ASTM E8 and ASTM E8M go into detail about the testing machine and the type of specimen grips and provide guidance on the proper use of specimen grips.
ASTM E8 specimens and dimensions
Important information is provided for specimen preparation, to ensure that the machining process and the subsequent specimen preparation do not influence the material, since this could in turn affect the results of the tensile test.
There can be a wide range of shapes for tensile specimens. ASTM E8/ASTM E8M lists standard flat specimens for sheet metals and thin sheet metals, for tubular products, for special specimen grips, and standard round specimens for other metal products, and specifies the corresponding initial gauge lengths to which all strain values refer. With a few exceptions, all dimensions that are needed for specimen preparation are specified, or else minimum dimensions are indicated.
Both the specimen shape and the specimen machining process are defined in the ASTM E8 test standard. Specimens must be prepared in such a way that the material properties are not influenced. All areas that were strain hardened through cutting or punching during the specimen machining process must be processed accordingly, if they have an effect on the specimen properties.
Products with a constant cross section (profiles, bars, wires, etc.) and cast specimens
(e.g. cast iron, nonferrous alloys) can be tested without processing. Preferred specimen shapes according to ASTM E8 are flat specimens (shouldered-end) and round specimens.
ASTM E8 test speeds and control methods
Particular focus is on the test speed. ASTM E8 and ASTM E8M support five different ways of specifying test speeds.
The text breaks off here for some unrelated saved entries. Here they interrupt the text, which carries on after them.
-- ==== Sys2Proof/Machine/Act.lean ====
section
/-!
DEFINITION. Activities, contexts and cores: states of R149 and R257, stops (R145), use of dies and cores (R201), FAILED cores (R64),
the second check of R244.
-/
namespace Sys2Proof
namespace Machine

/-- State of an activity (R257). -/
def State.actState (s : State) (a : Nat) : Nat := s.fg (R.ACT_STATE a) F.ACT_STATE_state

/-- Sets the state of an activity; activities 0 and 255 stay RUNNING (R257). -/
def State.setAct (s : State) (a st : Nat) : State := if a = 0 || a = 255 then s else s.fs (R.ACT_STATE a) F.ACT_STATE_state st

/-- The status register of a context, by 4·core + ctx. -/
def ctxReg (x : Nat) : Nat := R.SEQ_CTX_STATUS (x / 16) (x / 4 % 4) (x % 4)

/-- A context's state: 0 IDLE, 1 RUN, 2 WAIT, 3 PARKED, 4 STOPPED (R149). -/
def State.ctxState (s : State) (x : Nat) : Nat := s.fg (ctxReg x) F.SEQ_CTX_STATUS_state
/-- Sets a context's state. -/
def State.setCtx (s : State) (x st : Nat) : State := s.fs (ctxReg x) F.SEQ_CTX_STATUS_state st
/-- A context's program counter. -/
def State.ctxPc (s : State) (x : Nat) : Nat := s.fg (ctxReg x) F.SEQ_CTX_STATUS_pc
/-- The activity bound to a context. -/
def State.ctxAct (s : State) (x : Nat) : Nat := s.fg (ctxReg x) F.SEQ_CTX_STATUS_activity

/-- A context nothing is bound to. -/
def CtxSt.empty : CtxSt := ⟨false, 0, [], [], false, false⟩

/-- A context's hidden state. -/
def State.ctx (s : State) (x : Nat) : CtxSt := tgetD s.seq.ctx x CtxSt.empty
/-- Changes a context's hidden state. -/
def State.modCtx (s : State) (x : Nat) (f : CtxSt → CtxSt) : State := { s with seq := { s.seq with ctx := tset s.seq.ctx x (f (s.ctx x)) } }

/-- The seven queues of a core (R119): array, vector, move, route, Fjarux, collective; 3 is only a running slot. -/
def unitList : List Nat := [0, 1, 2, 4, 5, 6]

/-- BUSY commands that `which` picks have their outcome (R291). -/
def State.cmdsEnd (s : State) (which : CmdSt → Bool) (code : Nat) (res : List Word) : State :=
  [0, 1].foldl (fun (t : State) p => match tget t.host.cmd p with
    | some c => if which c && !c.ready then { t with host := { t.host with cmd := tset t.host.cmd p { c with code := code, res := res, ready := true } } } else t
    | none => t) s

/-- The BUSY commands of an opcode have their outcome. -/
def State.cmdEnds (s : State) (op code : Nat) (res : List Word) : State := s.cmdsEnd (fun c => c.opcode = op) code res

/-- R292: the DIE_RESET of a die has its outcome. -/
def State.dieResetEnds (s : State) (d code : Nat) : State := s.cmdsEnd (fun c => c.opcode = 0x06 && (c.args.getD 0 0).toNat % 8 = d) code []

/-- The queue of a unit. -/
def State.queue (s : State) (core u : Nat) : List QIns := tgetD s.seq.queue (8 * core + u) []
/-- Sets the queue of a unit. -/
def State.setQueue (s : State) (core u : Nat) (q : List QIns) : State :=
  { s with seq := { s.seq with queue := if q.isEmpty then tdel s.seq.queue (8 * core + u) else tset s.seq.queue (8 * core + u) q } }
/-- The instruction a unit is executing. -/
def State.running (s : State) (core u : Nat) : Option QIns := tget s.seq.running (8 * core + u)
/-- Sets what a unit is executing. -/
def State.setRunning (s : State) (core u : Nat) (q : Option QIns) : State :=
  { s with seq := { s.seq with running := match q with
      | some x => tset s.seq.running (8 * core + u) x
      | none => tdel s.seq.running (8 * core + u) } }

/-- R258, R262: an instruction in a running slot uses `n` more units of a resource instance, in rows of `row` units. -/
def State.owe (s : State) (core slot res inst n row : Nat) : State :=
  match s.running core slot with
  | some q => s.setRunning core slot (some { q with owed := q.owed + n, row := max 1 row, res := res, inst := inst })
  | none => s
/-- The code with which an instruction in a running slot will end. -/
def State.endsWith (s : State) (core slot code : Nat) : State :=
  match s.running core slot with
  | some q => s.setRunning core slot (some { q with code := code })
  | none => s

/-- R145: the queued instructions of a context that have not started are discarded. -/
def State.dropQueued (s : State) (x : Nat) : State :=
  unitList.foldl (fun t u => t.setQueue (x / 4) u ((t.queue (x / 4) u).filter (fun q => q.ctx ≠ x % 4))) s

/-- R257: an activity whose every bound context is IDLE becomes IDLE, or STOPPED when the others are STOPPED. -/
def State.actSettle (s : State) (a : Nat) : State :=
  if a = 0 || a = 255 || s.actState a ≠ 2 then s
  else
    let xs := boundCtxs s.img.cfg a
    if xs.all (fun x => s.ctxState x = 0) then s.setAct a 1
    else if xs.all (fun x => s.ctxState x = 0 || s.ctxState x = 4) then s.setAct a 3
    else s

/-- R145: a context stops with a code: queued instructions discarded, the MGC logs it. -/
def State.stopCtx (s : State) (x code : Nat) : State :=
  let t := ((s.setCtx x 4).fs (ctxReg x) F.SEQ_CTX_STATUS_code code).dropQueued x
  (t.log code 2 (0x2000 + x / 4) [BitVec.ofNat 8 (x % 4), BitVec.ofNat 8 (s.ctxPc x), BitVec.ofNat 8 (s.ctxPc x / 256)]).actSettle (s.ctxAct x)

/-- A stop by command, teardown or fence: as R145, without a run-time error to log. -/
def State.haltCtx (s : State) (x code : Nat) : State :=
  if s.ctxState x = 0 then s else ((s.setCtx x 4).fs (ctxReg x) F.SEQ_CTX_STATUS_code code).dropQueued x

/-- The domains bound to an activity (R201): a far-byte budget, a far ring, or a keeping-table entry. -/
def actDomains (c : List Rec) (a : Nat) : List Nat :=
  indices 16 (fun i =>
    (budWritten c 1 a 3 i).1 ≠ 0
    || (recsOf c RT.stream).any (fun r => r.at 0 1 = 0 && r.at 1 1 = a && r.at 3 1 = 1 && r.at 4 2 % 16 = i)
    || (recsOf c RT.keeping).any (fun r => r.id ≠ 0 && r.at 3 1 = a && r.at 1 1 = 0 && r.at 2 1 = i))

/-- R201: the cores an activity uses: those of its contexts and every core of an engine that includes one. -/
def actUsesCore (c : List Rec) (a core : Nat) : Bool :=
  (actCores c a).any (fun k => k = core || (match engineOf c k with
    | some e => bit (e.at 0 4) core
    | none => false))

/-- R201: an activity uses a die. -/
def State.actUsesDie (s : State) (a d : Nat) : Bool :=
  (List.range 4).any (fun k => actUsesCore s.img.cfg a (4 * d + k))
  || (actDomains s.img.cfg a).any (fun i => (s.domStacks i).any (fun k => k / 3 = d))

/-- R257: an activity becomes FAULTED; 0 and 255 never do (R201). -/
def State.faultAct (s : State) (a : Nat) : State := if s.actState a = 0 then s else s.setAct a 4

/-- Every activity of the configuration that satisfies a test becomes FAULTED. -/
def State.faultActs (s : State) (p : Nat → Bool) : State := ((actList s.img.cfg).filter p).foldl State.faultAct s

/-- R244 (APPLY_RECHECK): a die fenced or a core FAILED while a change is WAITING starts a second check. -/
def State.applyRecheck (s : State) : State :=
  match s.img.pending with
  | some p => match s.img.run with
    | .commit _ => { s with img := { s.img with pending := some { p with again := true } } }
    | _ => { s with img := { s.img with run := .recheck p.set s.now } }
  | none => s

/-- R64 (CORE_FAILED): the core issues nothing more, every context of it stops, every activity that uses it becomes FAULTED. -/
def State.coreFailed (s : State) (core : Nat) : State :=
  let t := s.fs (R.ARR_STATUS (core / 4) (core % 4)) F.ARR_STATUS_state 3
  let u := (List.range 4).foldl (fun x k => if x.ctxState (4 * core + k) = 0 then x else x.haltCtx (4 * core + k) Code.arrayCheck) t
  (u.faultActs (fun a => actUsesCore s.img.cfg a core)).applyRecheck

/-- A core is FAILED (R72). -/
def State.coreDead (s : State) (core : Nat) : Bool := s.fg (R.ARR_STATUS (core / 4) (core % 4)) F.ARR_STATUS_state = 3

/-- R117: a context starts at its entry index. -/
def State.startCtx (s : State) (x : Nat) : State :=
  if s.coreDead (x / 4) || !s.dieUp (x / 16) then s
  else
    let t := (s.fs (ctxReg x) F.SEQ_CTX_STATUS_state 1).fs (ctxReg x) F.SEQ_CTX_STATUS_pc (s.ctx x).entry
    t.modCtx x (fun c => { c with loops := [], atStep := false })

/-! ### Counters, rings (R133, R143) -/

/-- The register of a counter of a global core. -/
def cntReg (core j : Nat) : Nat := R.SEQ_CNT (core / 4) (core % 4) j

/-- A counter's value. -/
def State.cnt (s : State) (core j : Nat) : Nat := s.fg (cntReg core j) F.SEQ_CNT_value

/-- R133: adds to a counter; an increment past the top saturates it and sets cnt_saturated. -/
def State.cntAdd (s : State) (core j v : Nat) : State :=
  let n := s.cnt core j + v
  if n < 2 ^ 32 then s.fs (cntReg core j) F.SEQ_CNT_value n
  else (s.fs (cntReg core j) F.SEQ_CNT_value 0xFFFFFFFF).raise (R.SEQ_STATUS (core / 4) (core % 4)) F.SEQ_STATUS_cnt_saturated

/-- R285 (FAR_RING_RELEASE): an increment of a release counter moves into the free slots of the far ring that names it; of two that name it the first record's, and never past
its `far_slots` (DESIGN CHOICE; assumption log 153). -/
def State.farRelease (s : State) (core j : Nat) : State :=
  let ports := (recsOf s.img.cfg RT.stream).filter (fun r => r.at 0 1 = 0 && r.at 3 1 = 1 && r.at 22 1 = core && r.at 24 1 % 32 = j)
  match ports with
  | [] => s
  | r :: _ =>
    let v := s.cnt core j
    { s.fs (cntReg core j) F.SEQ_CNT_value 0 with
      host := { s.host with farFree := tset s.host.farFree r.id (min (r.at 20 2) (tgetD s.host.farFree r.id (r.at 20 2) + v)) } }

/-- R485: a HAUNO range grants a Hauno core a right (0 read, 1 write) on a matrix core's SRAM. -/
def haunoGrants (c : List Rec) (h core right : Nat) : Bool :=
  match findRec c RT.hauno h with
  | some r => bit (r.at 0 1) 0 && (List.range (r.at 2 2)).any (fun i => r.at (8 + 24 * i) 1 = 2 && r.at (10 + 24 * i) 1 = core && bit (r.at (9 + 24 * i) 1) right)
  | none => false

/-- R485 (HAUNO_WATCH): watches of Hauno cores on a counter that becomes at least the watched value fire, where a range grants the read. -/
def State.haunoWatch (s : State) (core j old : Nat) : State :=
  (List.range 16).foldl (fun t h =>
    (List.range 32).foldl (fun u w =>
      let r := R.HLC_WATCH h w
      if haunoGrants u.img.cfg h core 0 && u.fg r F.HLC_WATCH_enable = 1 && u.fg r F.HLC_WATCH_core = core && u.fg r F.HLC_WATCH_counter = j
          && decide (old < u.fg r F.HLC_WATCH_value) && decide (u.fg r F.HLC_WATCH_value ≤ u.cnt core j)
      then u.haunoEvent h F.HLC_IRQ_watch (u.fg (R.HLC_IRQ h) F.HLC_IRQ_watch ||| 2 ^ w) else u) t) s

/-- An increment of a counter with everything that follows from it (R133, R285, R485). -/
def State.cntBump (s : State) (core j v : Nat) : State :=
  let old := s.cnt core j
  ((s.cntAdd core j v).haunoWatch core j old).farRelease core j

/-- R152: complete slots of a ring not yet released, by 16·core + ring. -/
def ringReg (id : Nat) : Nat := R.RING_STATUS (id / 64) (id / 16 % 4) (id % 16)
/-- Complete slots not yet released. -/
def State.ringUsed (s : State) (id : Nat) : Nat := s.fg (ringReg id) F.RING_STATUS_used
/-- The ring's hidden state. -/
def State.ring (s : State) (id : Nat) : RingSt := tgetD s.seq.ring id ⟨0, 0, 0⟩
/-- Slots being filled or filled and waiting to be shown complete. -/
def State.slotFull (s : State) (id : Nat) : Nat := tgetD s.seq.slotFull id 0
/-- A ring has a free slot. -/
def State.ringFree (s : State) (id : Nat) : Bool := match ringCfg s.img.cfg id with
  | some c => decide (s.ringUsed id + s.slotFull id < c.slots)
  | none => false
/-- The fill slot's last byte has been written: it waits to become complete (RING_SLOT_COMPLETE). -/
def State.ringFill (s : State) (id : Nat) : State :=
  match ringCfg s.img.cfg id with
  | some c => { s with seq := { s.seq with ring := tset s.seq.ring id { s.ring id with fill := ((s.ring id).fill + 1) % c.slots, pos := 0 },
                                           slotFull := tset s.seq.slotFull id (s.slotFull id + 1) } }
  | none => s

/-- RING_SLOT_COMPLETE (R143): a filled slot becomes complete and the ring's counter rises by 1. -/
def State.slotComplete (s : State) (id : Nat) : State :=
  match ringCfg s.img.cfg id with
  | some c =>
    let t := { s with seq := { s.seq with slotFull := tset s.seq.slotFull id (s.slotFull id - 1) } }
    (t.fs (ringReg id) F.RING_STATUS_used (s.ringUsed id + 1)).cntBump (id / 16) c.counter 1
  | none => s

/-- RING_SLOT_COMPLETE. -/
def execRingSlotComplete (core ring : Nat) (s : State) : Answer :=
  occurs (core < 32 && ring < 16 && decide (0 < s.slotFull (16 * core + ring)) && (ringCfg s.img.cfg (16 * core + ring)).isSome) s (s.slotComplete (16 * core + ring))

end Machine
end Sys2Proof
end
They are designated as
- (a) Specimen strain rate,
- (b) Specimen stress rate,
- (c) Crosshead speed,
- (d) The elapsed time for completing part or all of the test, or
- (e) Free-running crosshead speed (rate of movement of the crosshead of the testing machine when not under load).
For determination of the so called yield properties, that is the yield strength, yield point elongation, and offset yield, in general all characteristic values related to the change of material behavior from elastic to plastic, it is important to define a suitable control of the test speed. Because in the case of metallic materials, these characteristic values can be significantly dependent on the actual test speed, and therefore the test speeds must be maintained within specified tolerances. ASTM E8 and ASTM E8M take this into account with three different control methods. They are designated as Method A, B and C.
All figures for the three methods described below are to be used unless product standards or standards for special applications specify other values.
If determination of the yield strength and offset yield have been completed (or do not have to be determined) and a specimen elongation of more than 5% is expected, the test speed can be increased to 0.05 up to 0.5 in./in./min (oder mm/mm/min*)). This specification refers to either the initial gauge length of the measuring extensometer or the initial parallel length of the specimen. The test speed is therefore indicated as a strain rate. At this test speed, all other characteristic values for the tensile test are then determined according to ASTM E8/ASTM E8M.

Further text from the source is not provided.